### Listed records

-- ==== Sys2Proof/Laws/Access.lean ====
section
/-!
SUPPORT. The checks of R102 and R188 as effects: when they pass, and that passing changes only what they may cache.
-/
namespace Sys2Proof.Machine

open Safety (Live Checked Reaches OnlyCaches outside isRead)

theorem top_bits {x : BitVec 128} (h : x.extractLsb' 100 28 = 0) : bitsOf x.toNat 127 100 = 0 := by
  have := congrArg BitVec.toNat h
  simpa [bitsOf, BitVec.extractLsb'_toNat, Nat.shiftRight_eq_div_pow] using this

theorem capLive_ok {s s' : State} {c : TReg} {e : Grant} (h : Live s c e s') (ea : Nat) : capLive c ea s = (.ok e, s') := by
  unfold capLive
  rw [bind_raiseIf (by simp [h.tag, top_bits h.top]), bind_get, bind_raiseIf (by simpa using h.id), bind_ok h.read,
    bind_raiseIf (by simp [h.valid, h.gen])]
  rfl

theorem capcheck_ok {s s' : State} {c : TReg} {ea n : Nat} {need : BitVec 12} (h : Checked s c ea n need s') :
    ∃ e, Live s c e s' ∧ capcheck c ea n need s = (.ok e, s') := by
  obtain ⟨e, hl, hp, hb, ht⟩ := h.live
  refine ⟨e, hl, ?_⟩
  unfold capcheck
  rw [bind_ok (capLive_ok hl ea), bind_raiseIf (by simp [hp]), bind_raiseIf (by simp; omega)]
  rfl

theorem locateM_ok {s s' : State} {a : Acc} {ea n : Nat} {l : Loc} (h : s.locate s.party a ea n = (.ok l, s')) :
    locateM a ea n s = (.ok l, s') := by
  unfold locateM
  rw [bind_get, h]
  rfl

theorem stepLocal_ok {s : State} {ea : Nat} (h : (s.c.strict && !s.ownSpad s.cur ea && !s.c.inStack ea) = false) :
    stepLocal ea s = (.ok (), s) := by
  unfold stepLocal
  rw [bind_get, h]
  rfl

theorem access_ok {s s' : State} {c : TReg} {ea n : Nat} {need : BitVec 12} {a : Acc} {l : Loc} (h : Reaches s c ea n need a l s') :
    access c ea n need a s = (.ok l, s') := by
  obtain ⟨s1, hc, hs, hl⟩ := h.checked
  obtain ⟨e, -, hc⟩ := capcheck_ok hc
  unfold access accessOr
  rw [bind_ok hc, bind_ok (stepLocal_ok hs), bind_ok (locateM_ok hl), bind_raiseIf (by simpa using h.aligned), bind_raiseIf h.here]
  rfl

/-! ## What the checks leave -/

theorem keep_tlb (s : State) (p : TlbPlace) (cap ctx level va : Nat) (e : Word) : ∃ t, s.keep p cap ctx level va e = { s with tlb := t } := by
  unfold State.keep
  split
  · exact ⟨s.tlb, rfl⟩
  · exact ⟨_, rfl⟩

theorem foldl_tlb {α : Type} (f : State → α → State) (hf : ∀ s a, ∃ t, f s a = { s with tlb := t }) (xs : List α) (s : State) :
    ∃ t, xs.foldl f s = { s with tlb := t } := by
  induction xs generalizing s with
  | nil => exact ⟨s.tlb, rfl⟩
  | cons x r ih =>
    obtain ⟨t, ht⟩ := hf s x
    obtain ⟨u, hu⟩ := ih (f s x)
    exact ⟨u, by rw [List.foldl_cons, hu, ht]⟩

theorem keepAll_tlb (s : State) (ps : List TlbPlace) (ctx va : Nat) (es : List (Nat × Word)) :
    ∃ t, s.keepAll ps ctx va es = { s with tlb := t } := by
  refine foldl_tlb _ (fun s p => foldl_tlb _ (fun s e => ?_) es s) ps s
  cases p <;> simp only <;> split <;> first | exact ⟨s.tlb, rfl⟩ | exact keep_tlb _ _ _ _ _ _ _

theorem xlate_tlb (s : State) (ps : List TlbPlace) (ctx va : Nat) (n : PageNeed) : ∃ t, (s.xlate ps ctx va n).2 = { s with tlb := t } := by
  unfold State.xlate
  split
  · exact ⟨s.tlb, rfl⟩
  · split
    · exact ⟨s.tlb, rfl⟩
    · obtain ⟨t, ht⟩ := keepAll_tlb s ps ctx va (by assumption)
      simp only
      split
      · exact ⟨t, ht⟩
      · split <;> exact ⟨t, ht⟩

theorem locate_tlb (s : State) (p : Party) (a : Acc) (ea n : Nat) : ∃ t, (s.locate p a ea n).2 = { s with tlb := t } := by
  unfold State.locate
  split
  · exact ⟨s.tlb, rfl⟩
  · obtain ⟨t, ht⟩ := xlate_tlb s p.places p.ctx ea a.need
    split <;> rename_i h <;> rw [h] at ht <;> exact ⟨t, ht⟩
  · exact ⟨s.tlb, rfl⟩

theorem onlyCaches_sent (s : State) (t : List TlbEntry) (out : List HostOut) (h : out.all isRead = true) :
    OnlyCaches s { s with tlb := t, host := { s.host with out := s.host.out ++ out } } :=
  ⟨⟨out, h, rfl⟩, rfl, fun _ _ => rfl, s.c.gcache, s.c.readyAt, rfl⟩

theorem onlyCaches_refl (s : State) : OnlyCaches s s := by simpa using onlyCaches_sent s s.tlb [] rfl

theorem onlyCaches_tlb (s : State) (t : List TlbEntry) : OnlyCaches s { s with tlb := t } := by
  simpa using onlyCaches_sent s t [] rfl

theorem onlyCaches_trans {s t u : State} (h : OnlyCaches s t) (k : OnlyCaches t u) : OnlyCaches s u := by
  obtain ⟨⟨o, ho, h0⟩, h1, h2, gc, r, h3⟩ := h
  obtain ⟨⟨o', ho', k0⟩, k1, k2, gc', r', k3⟩ := k
  have hc : t.cur = s.cur := cur_of_outside (t := { t with tlb := s.tlb, host := s.host }) h1
  refine ⟨⟨o ++ o', by simp [ho, ho'], by rw [k0, h0, List.append_assoc]⟩, ?_,
    fun n hn => (k2 n (by rwa [hc])).trans (h2 n hn), gc', r', ?_⟩
  · have := congrArg (fun x : State => { x with tlb := s.tlb, host := s.host }) k1
    exact Eq.trans this h1
  · rw [k3, h3]

theorem sendRead_reads (s : State) (pa n : Nat) : ∃ out, out.all isRead = true ∧
    s.sendRead pa n = { s with host := { s.host with out := s.host.out ++ out } } := by
  unfold State.sendRead
  split
  · exact ⟨[_], rfl, rfl⟩
  · exact ⟨[], rfl, by simp⟩

/-- A read of the grant table holds translations and sends READs; nothing else changes. -/
theorem grantInMem_reads (s : State) (ps : List TlbPlace) (ctx gid : Nat) : ∃ t out, out.all isRead = true ∧
    (s.grantInMem ps ctx gid).2 = { s with tlb := t, host := { s.host with out := s.host.out ++ out } } := by
  unfold State.grantInMem
  obtain ⟨t, ht⟩ := xlate_tlb s ps ctx ((s.getX ctx).grantVa gid) { r := true }
  rcases hx : s.xlate ps ctx ((s.getX ctx).grantVa gid) { r := true } with ⟨f | pa, u⟩ <;> rw [hx] at ht <;> simp only at ht <;> subst ht
  · exact ⟨t, [], rfl, by simp [hx]⟩
  · simp only [hx]
    split
    · exact ⟨t, [], rfl, by simp⟩
    · unfold State.physRead
      split
      · rename_i h
        split at h
        · split at h
          · obtain ⟨out, h1, h2⟩ := sendRead_reads { s with tlb := t } pa 32
            cases h
            exact ⟨t, out, h1, h2⟩
          · cases h
        · cases h
          exact ⟨t, [], rfl, by simp⟩
      · exact ⟨t, [], rfl, by simp⟩

theorem grantEntry_caches {s s' : State} {gid : Nat} {e : Grant} (h : grantEntry gid s = (.ok e, s')) : OnlyCaches s s' := by
  unfold grantEntry at h
  rw [bind_get] at h
  cases hf : s.c.gcache.find? (fun l => l.ctx == s.c.ctx && l.gid == gid) with
  | some l =>
    simp only [hf] at h
    cases h
    exact onlyCaches_refl s
  | none =>
    simp only [hf] at h
    obtain ⟨t, out, ho, ht⟩ := grantInMem_reads s (corePlaces s.cur) s.c.ctx gid
    rcases hu : s.grantInMem (corePlaces s.cur) s.c.ctx gid with ⟨x | e', u⟩
    · rw [hu] at h
      cases h
    · rw [hu] at ht h
      simp only at ht h
      subst ht
      cases h
      refine onlyCaches_trans (onlyCaches_sent s t out ho) ⟨⟨[], rfl, by rw [List.append_nil]; rfl⟩, rfl, fun n hn => ?_, ?_⟩
      · simp only [State.block]
        rw [getC_upd, if_neg (by simpa using hn), getC_upd, if_neg (by simpa using hn)]
      · simp only [State.block, c_upd]
        exact ⟨_, _, rfl⟩

theorem live_caches {s s' : State} {c : TReg} {e : Grant} (h : Live s c e s') : OnlyCaches s s' := grantEntry_caches h.read
theorem checked_caches {s s' : State} {c : TReg} {ea n : Nat} {need : BitVec 12} (h : Checked s c ea n need s') : OnlyCaches s s' := by
  obtain ⟨e, hl, -⟩ := h.live
  exact live_caches hl
theorem reaches_caches {s s' : State} {c : TReg} {ea n : Nat} {need : BitVec 12} {a : Acc} {l : Loc} (h : Reaches s c ea n need a l s') :
    OnlyCaches s s' := by
  obtain ⟨s1, hc, -, hl⟩ := h.checked
  obtain ⟨t, ht⟩ := locate_tlb s1 s1.party a ea n
  rw [hl] at ht
  simp only at ht
  exact onlyCaches_trans (checked_caches hc) (ht ▸ onlyCaches_tlb s1 t)

/-! ## What the executing word still reads after its checks -/

theorem issue_caches {s s' : State} (h : OnlyCaches s s') : SameIssue s.c s'.c := by
  obtain ⟨-, -, -, gc, r, h⟩ := h
  rw [h]
  exact ⟨rfl, rfl, rfl, rfl, rfl, rfl⟩
theorem cycle_caches {s s' : State} (h : OnlyCaches s s') : s'.cycle = s.cycle :=
  (congrArg State.cycle h.2.1 : (outside { s' with tlb := s.tlb, host := s.host }).cycle = (outside s).cycle)
theorem rdG_caches {s s' : State} (h : OnlyCaches s s') (r : GReg) : s'.rdG r = s.rdG r := by
  have hc := cycle_caches h
  obtain ⟨-, -, -, gc, rr, h⟩ := h
  unfold State.rdG
  rw [h, hc]
  rfl
theorem rdI_caches {s s' : State} (h : OnlyCaches s s') (r : GReg) : s'.rdI r = s.rdI r := congrArg TReg.int (rdG_caches h r)
theorem ctx_caches {s s' : State} (h : OnlyCaches s s') : s'.c.ctx = s.c.ctx := by
  obtain ⟨-, -, -, gc, rr, h⟩ := h
  rw [h]

end Sys2Proof.Machine
end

######

- [Exercise]
Find "obtain ⟨-, -, -, gc, r, h⟩ := h" in the records above. Repeat its line and every later line exactly, through the last one.

- [Solution to this task]
  obtain ⟨-, -, -, gc, r, h⟩ := h
  rw [h]
  exact ⟨rfl, rfl, rfl, rfl, rfl, rfl⟩
theorem cycle_caches {s s' : State} (h : OnlyCaches s s') : s'.cycle = s.cycle :=
  (congrArg State.cycle h.2.1 : (outside { s' with tlb := s.tlb, host := s.host }).cycle = (outside s).cycle)
theorem rdG_caches {s s' : State} (h : OnlyCaches s s') (r : GReg) : s'.rdG r = s.rdG r := by
  have hc := cycle_caches h
  obtain ⟨-, -, -, gc, rr, h⟩ := h
  unfold State.rdG
  rw [h, hc]
  rfl
theorem rdI_caches {s s' : State} (h : OnlyCaches s s') (r : GReg) : s'.rdI r = s.rdI r := congrArg TReg.int (rdG_caches h r)
theorem ctx_caches {s s' : State} (h : OnlyCaches s s') : s'.c.ctx = s.c.ctx := by
  obtain ⟨-, -, -, gc, rr, h⟩ := h
  rw [h]

end Sys2Proof.Machine
end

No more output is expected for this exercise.